═══ Provided records

-- ==== Sys2Proof/Machine/Vendor.lean ====
section
/-! DEFINITION. The vendor commands C001h to C00Fh (R398, R399). -/

namespace Sys2Proof.Machine

/-! Modes (R398). -/

/-- Standby, Service and Restore, in which most vendor commands run. -/
def modesAll : List Mode := [.standby, .service, .restore]
/-- A vendor command of device scope: Busy in another mode; a reserved or out-of-range input is Invalid Input (R398). -/
def vendorDo (s : State) (port ld : Nat) (ms : List Mode) (bad : Bool) (f : State → State) : State :=
  boxDo s port ld (fun s => if !ms.contains s.modes.mode then reply s port ld 6 [] else if bad then reply s port ld 2 [] else f s)
/-- A vendor command of stage scope. -/
def vendorStage (s : State) (port ld : Nat) (ms : List Mode) (bad : State → Stage → Bool) (f : State → Stage → State) : State :=
  boxStage s port ld (fun s n => if !ms.contains s.modes.mode then reply s port ld 6 [] else if bad s n then reply s port ld 2 [] else f s n)

/-! C001h to C003h. -/

/-- Get Stage Status. -/
def stageReport (s : State) (n : Stage) : List Byte :=
  let k := n.val
  let flags := b2n (rst s n).pending + 2 * rd s (F.LDG_STATUS_WRITE_THROUGH k) + 4 * rd s (F.LDG_STATUS_DEGRADED k)
    + 8 * b2n ((led s n).held.any (fun w => !w.touch)) + 16 * rd s (F.FL_STAGE_STATUS_SPACE_HOLD k) + 32 * rd s (F.FL_STAGE_STATUS_SEAL_NEEDED k)
    + 64 * rd s (F.FL_STAGE_STATUS_CAPACITY_DEGRADED k) + 128 * b2n (rst s n).waitResume
  leBytes 1 k ++ leBytes 1 (stageCode (stageSt s n)) ++ leBytes 1 (modeCode s.modes.mode) ++ leBytes 1 flags ++ leBytes 4 (rd s (F.SAVE_OPEN_OPEN_GEN k))
    ++ leBytes 4 (rd s (F.SAVE_GEN_SEALED_GEN k)) ++ leBytes 1 (rd s (F.SAVE_GEN_VALID k)) ++ List.replicate 3 0#8 ++ leBytes 4 (residue s n)
    ++ leBytes 4 (stageCap s n) ++ leBytes 4 (softMark s n) ++ leBytes 4 (hostFrames s n) ++ leBytes 4 (rd s (F.RESTORE_PROGRESS_FRAMES k)) ++ leBytes 4 (dscCount s n)
def stageStatus (s : State) (port ld : Nat) : State := vendorStage s port ld modesAll (fun _ _ => false) (fun s n => reply s port ld 0 (stageReport s n))
/-- Set Residue Cap. -/
def residueCap (s : State) (port ld mib : Nat) : State :=
  vendorDo s port ld modesAll (decide (mib > 0xFFFFFF)) (fun s =>
    let s := event (capChecked (wr s F.LDG_DEV_CAP_CAP_MIB mib) mib) 0x604 0 0 mib
    reply s port ld 0 (leBytes 4 (configuredMib s) ++ leBytes 4 (rd s F.LDG_DEV_EFF_EFF_CAP) ++ leBytes 1 (rd s F.LDG_DEV_EFF_LIMIT)))
/-- Planned Save: Success first, the gate instant on the next clock. -/
def plannedSave (s : State) (port ld action resv : Nat) : State :=
  vendorDo s port ld [.service, .restore] (decide (action > 2) || decide (resv ≠ 0)) (fun s =>
    if s.modes.recovery || !(anyStage s .live || anyStage s .restoring) then reply s port ld 6 []
    else
      let s := reply (event s 0x605 0 0 action) port ld 0 []
      saveTrigger (until_ s (s.now + unitsPerClock)) 0x09 (if action = 0 then actionOf s 0x09 else action - 1))

/-! C004h, C005h, C00Fh. -/

/-- Ticks since an anchor, all ones before the first one (R507). -/
def sinceAnchor (s : State) (ft fv : Fld) : Nat := if rdb s fv then ticksSince s (rd s ft) else 2 ^ 40 - 1
/-- Get Gauge Report. -/
def gaugeReport (s : State) (port ld : Nat) : State :=
  vendorDo s port ld modesAll false (fun s =>
    let full := sinceAnchor s F.GAUGE_FULL_TICK_TICK F.GAUGE_FULL_TICK_VALID
    let empty := sinceAnchor s F.GAUGE_EMPTY_TICK_TICK F.GAUGE_EMPTY_TICK_VALID
    let st := rd s F.GAUGE_REH_STATE
    let flags := rd s F.GAUGE_STATUS_PRESENT + 2 * rd s F.GAUGE_STATUS_FAULT + 4 * rd s F.GAUGE_STATUS_ANCHOR_DUE + 8 * rd s F.GAUGE_STATUS_CHG_EN
      + 16 * rd s F.GAUGE_STATUS_CHG_DONE + 32 * b2n (decide (st ≥ 2)) + 64 * b2n (decide (st = 1))
    reply s port ld 0 (leBytes 4 (rd s F.GAUGE_SOC_SOC_UAH) ++ leBytes 4 (rd s F.GAUGE_UNC_UNC_UAH) ++ leBytes 4 (rd s F.GAUGE_LEARNED_LEARNED_UAH)
      ++ leBytes 4 (rd s F.LDG_DEV_USABLE_USABLE_MJ) ++ leBytes 2 (rd s F.GAUGE_MEAS_PACK_MV) ++ leBytes 4 (twos 32 (untwos 20 (rd s F.GAUGE_MEAS_CURRENT_MA)))
      ++ leBytes 1 flags ++ [0#8] ++ leBytes 5 full ++ leBytes 5 empty))
/-- A start or a cancel of a rehearsal (C005h, R502): 1 start, 2 cancel. -/
def rehearsalCommand (s : State) (port ld op : Nat) : State :=
  vendorDo s port ld [.standby, .service] (decide (op ≠ 1) && decide (op ≠ 2)) (fun s =>
    if op = 2 then (if rd s F.GAUGE_REH_STATE = 0 then reply s port ld 6 [] else reply (rehEnd s 2) port ld 0 [2#8])
    else if rehBusy s then reply s port ld 6 []
    else if rdb s F.LINK_CFG_ENABLE then grantsGo (reply (rehAwait s) port ld 0 [1#8])
    else reply (rehBegin s) port ld 0 [0#8])
/-- Get Power Report. -/
def powerReport (s : State) (port ld : Nat) : State :=
  vendorDo s port ld modesAll false (fun s =>
    let good := rdb s F.PWR_VIN_STATUS_SUPPLY_GOOD
    let flags := b2n good + 2 * b2n (!good && rdb s F.GAUGE_STATUS_PRESENT) + 4 * b2n s.modes.recovery
    let vmon := (List.range 8).flatMap (fun k => leBytes 2 (rd s (F.PWR_VMON_DATA_MV k)))
    reply s port ld 0 (leBytes 1 (modeCode s.modes.mode) ++ leBytes 1 flags ++ leBytes 2 (rd s F.PWR_RAIL_STATUS_EN) ++ leBytes 2 (rd s F.PWR_RAIL_STATUS_PG)
      ++ leBytes 2 (rd s F.PWR_RAIL_FAULT_FAULTED) ++ vmon ++ leBytes 4 (fldOf (regView s F.CPD_POWER_MW.idx) F.CPD_POWER_MW) ++ leBytes 4 (rd s F.SAVE_LAST_DURATION)
      ++ leBytes 1 (rd s F.SAVE_LAST_OUTCOME)))

/-! C006h, C007h. -/

/-- At most `k` records of a list in ascending sequence from one on. -/
def recordsFrom : Nat → List Rec → Nat → List Rec
  | 0, _, _ => []
  | k + 1, rs, q =>
    match oldestFrom rs q with
    | none => []
    | some x => match rs.find? (fun r => recSeq r == x) with
      | none => []
      | some r => r :: recordsFrom k rs (seqNext x)
/-- The lowest sequence number of an area; 0 where it holds none. -/
def oldestSeq (rs : List Rec) : Nat :=
  (rs.foldl (fun a r => match a with
    | none => some (recSeq r)
    | some x => if seqBefore (recSeq r) x then some (recSeq r) else some x) none).getD 0
/-- Read Prompt Book: at most 909 records. -/
def readBook (s : State) (port ld fromSeq area resv k : Nat) : State :=
  vendorDo s port ld modesAll (decide (area > 1) || decide (resv ≠ 0) || decide (fromSeq ≥ 2 ^ 32)) (fun s =>
    let rs := areaOfBook s (area == 1)
    let got := recordsFrom (if k = 0 then 909 else min 909 k) rs fromSeq
    let next := (got.getLast?).elim fromSeq (fun r => seqNext (recSeq r))
    reply s port ld 0 (leBytes 2 got.length ++ leBytes 2 0 ++ leBytes 4 next ++ leBytes 4 (oldestSeq rs) ++ leBytes 4 0
      ++ got.flatMap (fun r => wordBytes r.w0 ++ wordBytes r.w1 ++ wordBytes r.w2)))
/-- Records that a clear takes out. -/
def clearCount (s : State) (bound areas : Nat) : Nat :=
  (if areas % 2 = 1 then (clearRing s.pbook bound).1 else 0) + (if areas / 2 % 2 = 1 && storePowered s then (clearArea s bound).1 else 0)
/-- Clear Prompt Book. -/
def clearBookCommand (s : State) (port ld areas resv upTo : Nat) : State :=
  vendorDo s port ld modesAll (decide (areas > 3) || decide (resv ≠ 0) || decide (upTo ≥ 2 ^ 32)) (fun s =>
    reply (clearBook s upTo areas) port ld 0 (leBytes 4 (clearCount s upTo areas)))

/-! C008h, C00Ch. -/

/-- Get Block Wear. -/
def blockWear (s : State) (port ld lun resv first k : Nat) : State :=
  vendorStage s port ld modesAll
    (fun s n => !(stageLuns s n).contains lun || decide (resv ≠ 0) || decide (k > 2046) || decide (first ≥ blocksPer s n))
    (fun s n =>
      let skip := (stageLuns s n).findIdx (· == lun) * blocksPer s n + first
      let es := ((wearEntries s n).drop skip).take (min k (blocksPer s n - first))
      reply s port ld 0 (leBytes 2 es.length ++ List.replicate 14 0#8 ++ es.flatten))
/-- Get Heat Statistics: the region's entries in the order of the heat list. -/
def heatStatistics (s : State) (port ld first k : Nat) : State :=
  vendorStage s port ld [.service, .restore] (fun _ _ => decide (k > 2046)) (fun s n =>
    let h := qget s.heat n
    let es := ((heatOrder h.counts).drop first).take k
    reply s port ld 0 (leBytes 2 es.length ++ leBytes 2 0 ++ leBytes 4 (satN 32 h.sampled) ++ leBytes 4 (rd s F.RESTORE_HEAT_DROPPED) ++ leBytes 4 h.counts.length
      ++ es.flatMap (fun f => leBytes 4 (f % 2 ^ 29) ++ leBytes 4 (mget 0 h.counts f))))

/-! C009h, C00Ah, C00Eh. -/

/-- Load Image Section: a part of a container; the last part starts the checks in the background. -/
def imageSection (s : State) (port ld offset : Nat) (first last : Bool) (resv : Nat) (data : List Byte) : State :=
  vendorDo s port ld modesAll (decide (resv ≠ 0)) (fun s =>
    let bs := if first then [] else s.image.loading.elim [] (fun l => if l.1 = 1 then l.2 else [])
    let opened := first || s.image.loading.elim false (fun l => l.1 == 1)
    if last && bgRuns s then reply s port ld 6 []
    else if !opened || offset != bs.length || (!last && data.length % 128 != 0) || decide (data.length > 16376) then reply (imgAbort s 1) port ld 2 []
    else
      let s := whenS first (fun s => stagedDrop s 1) s
      let s := { s with image := { s.image with loading := some (1, bs ++ data) } }
      if last then bgStart (imgStage s 1 (bs ++ data)) port ld 0xC009 else reply s port ld 0 [])
/-- Load Image Section with FLAGS bit 2: the staged section is discarded. -/
def imageSectionAbort (s : State) (port ld resv : Nat) : State :=
  vendorDo s port ld modesAll (decide (resv ≠ 0)) (fun s => reply (imgAbort s 1) port ld 0 [])
/-- A mailbox may name a stage in C00Ah: its own, an Unbound one, and from the FM-owned logical device any. -/
def mayName (s : State) (port ld stage : Nat) : Bool :=
  decide (stage < 4) && (decide (ld ≥ 4) || ldStage s port ld == some (fin4 stage) || stageSt s (fin4 stage) == .unbound)
/-- Apply Stage Section: a re-dress or an unbind, in the background; one deferred to the next power-up completes at once (R531). -/
def applySection (s : State) (port ld stage resv : Nat) (unbind : Bool) : State :=
  vendorDo s port ld modesAll (decide (resv ≠ 0) || !mayName s port ld stage) (fun s =>
    let (r, s) := redressRequest s (fin4 stage) unbind
    match r with
    | 0 => if s.image.request.isSome then bgStart s port ld 0xC00A else reply s port ld 0 []
    | 1 => reply s port ld 6 []
    | 2 => reply s port ld 2 []
    | _ => reply s port ld 0 [])
/-- Intermission Resume (R202). -/
def interResumeCommand (s : State) (port ld mask : Nat) : State :=
  vendorDo s port ld [.standby, .service] (decide (mask > 15)) (fun s =>
    let ns := fours.filter (fun n => bitOf mask n.val && (rst s n).waitResume)
    reply (foldS ns interResume s) port ld 0 (leBytes 1 (mask4 (fun n => ns.contains n))))

/-! C00Bh (R426 to R431). -/

/-- The attestation report for a leaf (R431). -/
def attestReport (s : State) (q : Nat) : List Byte :=
  let b := s.fw.roleSlotB.headD false
  leBytes 4 0x46584154 ++ leBytes 2 1 ++ [0xB0#8, 0#8] ++ leBytes 2 (ownNode s) ++ leBytes 2 0 ++ leBytes 4 q ++ sha256 (fwContents s b)
    ++ s.image.hash ++ leBytes 2 (fwSlotHead s b).svn ++ leBytes 2 (rd s F.IMG_SVN_SVN) ++ leBytes 1 (b2n b) ++ leBytes 1 (mask4 (bound s)) ++ leBytes 2 0
    ++ identityPublic ++ leBytes 16 Config.serial.toNat ++ leBytes 4 0
/-- Attest: SHA-256 of the nonce and the report signed with the next leaf. -/
def attestCommand (s : State) (port ld : Nat) (nonce : List Byte) : State :=
  vendorDo s port ld modesAll (decide (nonce.length ≠ 32)) (fun s =>
    if rdb s F.FW_DEBUG_OPEN then reply s port ld 6 []
    else
      let (q, s) := attestLeaf s
      match q with
      | none => reply s port ld 6 []
      | some q =>
        let r := attestReport s q
        reply s port ld 0 (leBytes 2 r.length ++ leBytes 2 3124 ++ r ++ identitySign q (sha256 (nonce ++ r))))

/-! C00Dh (R399, R551 to R565). -/

/-- First word of the user area, and its words. -/
def userBase : Nat := 4096 * 2048
def userWords : Nat := 2048 * 2048
/-- A C00Dh erase runs in the background: every other C00Dh command is Busy meanwhile (R398, R552). -/
def userBusy (s : State) : Bool := s.cxl.background.elim false (fun b => b.opcode == 0xC00D)
/-- A C00Dh completion with its status. -/
def userReply (s : State) (port ld status count : Nat) : State := storeReply s (.host port ld) status count 0 []
/-- Read and program: words outside the area give status 3. -/
def userAccess (s : State) (port ld word count : Nat) (bad : Bool) (call : StoreCall) : State :=
  vendorDo s port ld modesAll bad (fun s =>
    if userBusy s then reply s port ld 6 []
    else if word + count > userWords then userReply s port ld 3 0 else if count = 0 then userReply s port ld 0 0 else storeCall s call)
def userRead (s : State) (port ld resv count word : Nat) : State :=
  userAccess s port ld word count (decide (resv ≠ 0) || decide (count > 2048)) (.read (.host port ld) (userBase + word) count)
def userProgram (s : State) (port ld resv word : Nat) (data : List Word) : State :=
  userAccess s port ld word data.length (decide (resv ≠ 0) || decide (data.length > 2729)) (.program (.host port ld) (userBase + word) data)
/-- Erase of the sector that holds a word, in the background. -/
def userErase (s : State) (port ld resv word : Nat) : State :=
  vendorDo s port ld modesAll (decide (resv ≠ 0)) (fun s =>
    if bgRuns s then reply s port ld 6 []
    else if word ≥ userWords then userReply s port ld 3 0
    else storeCall (bgStart s port ld 0xC00D) (.erase (.host port ld) (sectorOf (userBase + word))))
def userStatus (s : State) (port ld resv word : Nat) : State :=
  vendorDo s port ld modesAll (decide (resv ≠ 0)) (fun s =>
    if userBusy s then reply s port ld 6 []
    else if word ≥ userWords then userReply s port ld 3 0 else storeStatus s (.host port ld) (sectorOf (userBase + word)))

end Sys2Proof.Machine
end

══════

**To do**
Transcribe the lines above between the line holding "0 h.counts f))))" and the line holding "let bs := if", inclusive, exactly as they stand and with nothing added.

**Response box**
      ++ es.flatMap (fun f => leBytes 4 (f % 2 ^ 29) ++ leBytes 4 (mget 0 h.counts f))))

/-! C009h, C00Ah, C00Eh. -/

/-- Load Image Section: a part of a container; the last part starts the checks in the background. -/
def imageSection (s : State) (port ld offset : Nat) (first last : Bool) (resv : Nat) (data : List Byte) : State :=
  vendorDo s port ld modesAll (decide (resv ≠ 0)) (fun s =>
    let bs := if first then [] else s.image.loading.elim [] (fun l => if l.1 = 1 then l.2 else [])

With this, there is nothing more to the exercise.